TASK STATEMENT> Would you please retype, exactly, the lines of the listing below between the line with "let die := dieOf s.cur.core" and the line with "(s.cur.priv = false", inclusive?

GIVEN DATA>
/-- R410 to R412, R418: NODEPUT and OPSUB send their record and yield until it is taken; JOBEND yields until its team is quiet,
commits the version, and with that done and seen by every die (log entry 106) retires the job and returns the team to its wait loop;
REPLAY opens its die's session, having its DONE armed first where another device holds it, or raises 0x381 in unprivileged code. -/
def Obligations.SubmissionResults : Prop :=
  (∀ (o : UX) (s : State), UniformReady s (.nodeput o) [o.a.toNat, o.c.toNat] →
    let word := rdS s o.c.toNat
    let a := (rdS s o.a.toNat).toNat
    let size := 16 * (o.h.toNat % 16 + 1)
    (findOp s = none → word.toNat < 2 ^ 14 → o.e = 0 → a + size ≤ (curTeam s).ssize → a % 16 = 0 →
      relDone s (curGk s) (heldLanes s) = true →
      ∃ t, exec (.nodeput o) s = .next t ∧ Yielded s t (.home s.task.nextOp)
        ∧ OpSent s t (curOp s (.deposit (o.h.toNat % 16 + 1) (scratchBytes s s.cur.core ((curTeam s).sbase + a) size))
            word word none true) .punnetDeposit)
    ∧ ∀ id p, findOp s = some (id, p) → p.answered = true → p.cause = 0 → p.value ≠ 1 → ∃ t, exec (.nodeput o) s = .next t ∧ MovedOn s t
        ∧ (t.op id).live = false ∧ (∀ k, k ≠ id → t.op k = s.op k) ∧ DataKept s t ∧ UniformKept s t)
  ∧ (∀ (o : UR) (s : State), UniformReady s (.opsub o) [o.a.toNat] →
    let va := (rdS s o.a.toNat).toNat
    (∀ bs b s1 s2, findOp s = none → va % 32 = 0 → curRead s va 32 = .ok bs s1 →
      checkRecord s1 (curDec s1 (bytesToRec bs)) = .ok b s2 → (curDec s1 (bytesToRec bs)).depth < 11 →
      armFailure s2 (curDec s1 (bytesToRec bs)).slot (recArms (curDec s1 (bytesToRec bs)) b) (featBit s1 42) = none →
      (curTeam s2).job.all (writesIn s2) = true → relDone s2 (curGk s2) (heldLanes s2) = true →
      ∃ t, exec (.opsub o) s = .next t ∧ ∃ id, (t.ent (curEk s)).st = .blocked ∧ (t.ent (curEk s)).wake = .home id
        ∧ (t.op id).live = true ∧ (t.op id).kind = .opsub
        ∧ ∃ h ∈ t.agenda, h.what = .recordDecode ∧ (t.dec h.x).live = true ∧ (t.dec h.x).op = id
            ∧ (t.dec h.x).rcd = bytesToRec bs ∧ (t.dec h.x).parentJob = (curTeam s1).job)
    ∧ ∀ id p, findOp s = some (id, p) → p.answered = true → p.cause = 0 → ∃ t, exec (.opsub o) s = .next t ∧ MovedOn s t
        ∧ (t.op id).live = false ∧ (∀ k, k ≠ id → t.op k = s.op k) ∧ DataKept s t ∧ UniformKept s t)
  ∧ (∀ (o : UR) (s : State) (j : Nat), UniformReady s (.jobend o) [] → inEmul s = false → s.cur.priv = true →
    (curTeam s).job = some j →
    let seen := dieVc s (dieOf s.cur.core)
    (jobendReady s (curTeamKey s) = false → ∃ t, exec (.jobend o) s = .next t ∧ Yielded s t .jobend)
    ∧ (jobendReady s (curTeamKey s) = true → (s.job j).committing = false → versionLines s j ≠ [] ∨ seenEverywhere s seen = false →
      ∃ t, exec (.jobend o) s = .next t ∧ (t.job j).committing = true ∧ (t.job j).vc = seen ∧ (t.ent (curEk s)).wake = .jobend
        ∧ (t.ent (curEk s)).st = .blocked
        ∧ ∀ l ∈ versionLines s j, ∃ h ∈ t.agenda, h.what = .requestAtNearSlice ∧ (t.mm.reqs.get h.x).src = .commit j
            ∧ (t.mm.reqs.get h.x).ia = l * 256 ∧ (t.mm.reqs.get h.x).len = 256)
    ∧ (jobendReady s (curTeamKey s) = true → (s.job j).committing = true ∨ (versionLines s j = [] ∧ seenEverywhere s seen = true) →
    ∃ t, exec (.jobend o) s = .next t ∧ t.cur.done = true ∧ (t.job j).at_ = .retired
      ∧ (t.team (curTeamKey s)).waiting = true ∧ (t.team (curTeamKey s)).job = none))
  ∧ ∀ (o : UR) (s s0 s1 s2 s3 s4 : State) (bs r b : List Byte), UniformReady s (.replay o) [o.a.toNat] →
    let va := (rdS s o.a.toNat).toNat
    let die := dieOf s.cur.core
    let n := word64 (rpBits bs 0x20 8)
    let d : Dec := { curDec s2 (bytesToRec r) with src := .replay die }
    let first : Prop := findOp s = none ∧ s0 = s
    let passes : Prop := va % 64 = 0 ∧ curRead s0 va 512 = .ok bs s1 ∧ replayBad bs = false ∧ (s1.task.sessions.get die).live = false
      ∧ curRead s1 (rpBits bs 0 8) 32 = .ok r s2 ∧ checkRecord s2 d = .ok b s3 ∧ d.depth < 11
      ∧ armFailure s3 d.slot (recArms d b) (featBit s2 42) = none
    (s.cur.priv = false → findOp s = none → CanTrap s → ∃ t, exec (.replay o) s = .next t
      ∧ TrapRaised s t 0x381 (heldLanes s) 0 0 (if s.cur.rep then nextPc s else curPc s))
    ∧ (s.cur.priv = true → passes →
        (first ∧ armCheck s3 n d.slot true (featBit s3 42) = .armed ∧ s4 = armNow s3 n 1)
          ∨ (∃ id p, findOp s = some (id, p) ∧ p.answered = true ∧ p.cause = 0 ∧ s0 = dropOp s id ∧ s4 = s3) →
      ∃ t, exec (.replay o) s = .next t ∧ MovedOn s4 t ∧ (t.task.sessions.get die).live = true
        ∧ (t.task.sessions.get die).block = va ∧ (t.task.sessions.get die).passes = rpBits bs 8 1
        ∧ (t.task.sessions.get die).pass = 0 ∧ (t.task.sessions.get die).rcd = bytesToRec r)
    ∧ (s.cur.priv = true → passes → first → armCheck s3 n d.slot true (featBit s3 42) = .remote →
      ∃ t, exec (.replay o) s = .next t ∧ (t.ent (curEk s)).st = .blocked ∧ (t.ent (curEk s)).wake = .home s3.task.nextOp
        ∧ (t.op s3.task.nextOp).live = true ∧ (t.op s3.task.nextOp).kind = .arm 1 ∧ (t.op s3.task.nextOp).target = n)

ANSWER AREA>
    let die := dieOf s.cur.core
    let n := word64 (rpBits bs 0x20 8)
    let d : Dec := { curDec s2 (bytesToRec r) with src := .replay die }
    let first : Prop := findOp s = none ∧ s0 = s
    let passes : Prop := va % 64 = 0 ∧ curRead s0 va 512 = .ok bs s1 ∧ replayBad bs = false ∧ (s1.task.sessions.get die).live = false
      ∧ curRead s1 (rpBits bs 0 8) 32 = .ok r s2 ∧ checkRecord s2 d = .ok b s3 ∧ d.depth < 11
      ∧ armFailure s3 d.slot (recArms d b) (featBit s2 42) = none
    (s.cur.priv = false → findOp s = none → CanTrap s → ∃ t, exec (.replay o) s = .next t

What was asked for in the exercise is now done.